Exercise | Your job is to set down the stretch of entries that opens with the line containing "order (the model's" and closes with the line containing "after a hard". Keep both end lines, copy each exactly, and add nothing.
====== Data section ======
-- ==== Sys2Proof/Certificates/Slice0/Obligations.lean ====
section
/-! DEFINITION. What the provers are asked to prove of the TC-16: its registers and resets, its channels, its semaphores, its
transfers and translations, its line buffer and error reports, and the invariants every step keeps. -/

open Sys2Proof Sys2Proof.Machine

/-! ## A step -/

/-- A step runs the command at the front of the queue on the queue's rest; with no command waiting the part idles (the
model's choice, log 4). -/
def Obligations.StepRunsFrontCommand : Prop :=
  ∀ (s : State),
    (∀ c rest, s.pending = c :: rest → step s = exec c { s with pending := rest }) ∧ (s.pending = [] → step s = .next s)

/-! ## Resets of the part and the register port -/

/-- HARD_RESET leaves the reset state with reset_n asserted, and keeps only the queue of commands and the free order (the model's
choice, log 21); RESET_RELEASE changes reset_n alone (the model's choice, log 9). The reset state holds what the host finds
after a hard reset (Table 10-5, Table 2-1, R71, R98, R146, R161, R162, R188). -/
def Obligations.ResetLeavesHardResetValues : Prop :=
  (∀ s : State,
    exec .hardReset s = .next { State.reset with resetAsserted := true, arrivals := s.arrivals, pending := s.pending }
      ∧ exec .resetRelease s = .next { s with resetAsserted := false })
    ∧ State.reset.controlValue = 0x10 ∧ State.reset.anchor = 0 ∧ State.reset.rp.signalSlot = none
    ∧ State.reset.rp.commandSlot = none ∧ State.reset.rp.lastNamed = 0 ∧ State.reset.rp.alerts = []
    ∧ State.reset.statusValue = 0x100 ∧ State.reset.haltedValue = 0 ∧ State.reset.sb.counter = 0
    ∧ State.reset.irq = false ∧ State.reset.te.grant = none ∧ State.reset.te.rotor = 15
    ∧ State.reset.su.queue = [] ∧ State.reset.su.parked = [] ∧ State.reset.fu.queue = [] ∧ State.reset.lb.entries = []
    ∧ State.reset.mp.quiet = true
    ∧ (∀ i : Fin 32, State.reset.tu.cache[i].way0.valid = false ∧ State.reset.tu.cache[i].way1.valid = false
        ∧ State.reset.tu.cache[i].victim = .way0)
    ∧ ∀ n, State.reset.chan n = Channel.off

/-- While reset_n is asserted every register write is ignored; during a soft reset it is refused with RESETTING and has no
other effect. Otherwise an ANCHOR write with RUN 0 and every channel OFF replaces its half of the anchor, and any other ANCHOR
write is refused with ANCHOR_LOCKED. -/
def Obligations.WritesDecidedByResetsAndAnchorLock : Prop :=
  (∀ (c : Instr) (s : State), portWrite c = true →
    (s.resetAsserted = true → exec c s = .next (s.replied ⟨false, 0⟩))
      ∧ (s.resetAsserted = false → s.soft ≠ .off → exec c s = .next ((s.replied ⟨false, 0⟩).refuse .resetting)))
  ∧ ∀ (v : Word) (s : State), s.takesWrites →
    (s.rp.run = false ∧ s.allOff = true →
      exec (.anchorLoWrite v) s = .next { s with rp := { s.rp with anchorLo := v.extractLsb' 13 19, reply := ⟨false, 0⟩ } }
      ∧ exec (.anchorHiWrite v) s = .next { s with rp := { s.rp with anchorHi := v.extractLsb' 0 8, reply := ⟨false, 0⟩ } })
    ∧ (s.rp.run = true ∨ s.allOff = false →
      exec (.anchorLoWrite v) s = .next ((s.replied ⟨false, 0⟩).refuse .anchorLocked)
      ∧ exec (.anchorHiWrite v) s = .next ((s.replied ⟨false, 0⟩).refuse .anchorLocked))

/-- A CONTROL write that does not set RUN anew changes RUN, REPORT_LEVEL and INT_EN together, and nothing else; one that sets
RUN lets a channel held before its posting wait queue that wait. -/
def Obligations.ControlWriteSetsFieldsAndReleases : Prop :=
  ∀ (v : Word) (s : State), s.takesWrites → softResetBit v = false →
    (s.isSettled → s.noneKept → (s.rp.run = true ∨ v.getLsbD 0 = false) →
      exec (.controlWrite v) s = .next { s with
        rp := { s.rp with
          run := v.getLsbD 0, reportLevel := v.extractLsb' 4 2, intEn := v.extractLsb' 8 5, reply := ⟨false, 0⟩ }
        sb := { s.sb with level := v.extractLsb' 4 2 } })
    ∧ ∀ n, s.rp.run = false → v.getLsbD 0 = true → s.leftAlone n → s.suBusy n = false → (s.chan n).reset = .off →
      (s.chan n).activity = .beforeWait → (s.chan n).phase = .post → (s.chan n).stopPending = false →
      ∃ t, exec (.controlWrite v) s = .next t ∧ t.rp.run = true ∧ t.chan n = { s.chan n with activity := .waiting }
        ∧ SuReq.wait n (s.chan n).posting ∈ t.suRequests

/-- A STATUS write clears the sticky bits at which it carries a 1 and changes nothing else; an ALERT read returns the oldest
entry and removes it, or returns 0 on an empty list; a write to IDENT, HALTED, ALERT or an unused offset is ignored, and a narrow
access has no effect. That every answer stands in the field `reply` is the model's choice (log 10), and so is the error answer
to a narrow access while reset_n is asserted (log 11). -/
def Obligations.StatusAlertAndIgnoredAccesses : Prop :=
  ∀ (v : Word) (offset : BitVec 6) (w : Bool) (s : State),
    (s.takesWrites →
      exec (.statusRegisterWrite v) s = .next { s with
        rp := { s.rp with reply := ⟨false, 0⟩ }
        sb := { s.sb with
          refused := s.sb.refused && !v.getLsbD 4, errorEvent := s.sb.errorEvent && !v.getLsbD 5
          alertLost := s.sb.alertLost && !v.getLsbD 6, recordFailed := s.sb.recordFailed && !v.getLsbD 7 } })
    ∧ (∀ k rest, s.resetAsserted = false → s.rp.alerts = k :: rest →
      exec .alertRead s
        = .next { s with rp := { s.rp with alerts := rest, reply := ⟨false, 0x80000000 + BitVec.ofNat 32 k.val⟩ } })
    ∧ (s.resetAsserted = true ∨ s.rp.alerts = [] →
      exec .alertRead s = .next { s with rp := { s.rp with reply := ⟨false, 0⟩ } })
    ∧ (ignoredOffset offset = true →
      exec (.ignoredRegisterWrite offset v) s = .next { s with rp := { s.rp with reply := ⟨false, 0⟩ } })
    ∧ exec (.narrowAccess offset w) s = .next { s with rp := { s.rp with reply := ⟨true, 0⟩ } }

/-- IDENT reads 0x2D160A01 in every state in which reset_n is released, after any command. -/
def Obligations.IdentReadsConstant : Prop :=
  ∀ (s : State), s.resetAsserted = false →
    s.readRegister 0 = 0x2D160A01 ∧ (s.readRegister 0).extractLsb' 20 12 = 0x2D1
      ∧ (s.readRegister 0).extractLsb' 8 12 = 0x60A ∧ (s.readRegister 0).extractLsb' 0 8 = 0x01
      ∧ ∀ c t, exec c s = .next t → t.resetAsserted = false → t.readRegister 0 = 0x2D160A01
======
Output |
/-- HARD_RESET leaves the reset state with reset_n asserted, and keeps only the queue of commands and the free order (the model's
choice, log 21); RESET_RELEASE changes reset_n alone (the model's choice, log 9). The reset state holds what the host finds
after a hard reset (Table 10-5, Table 2-1, R71, R98, R146, R161, R162, R188). -/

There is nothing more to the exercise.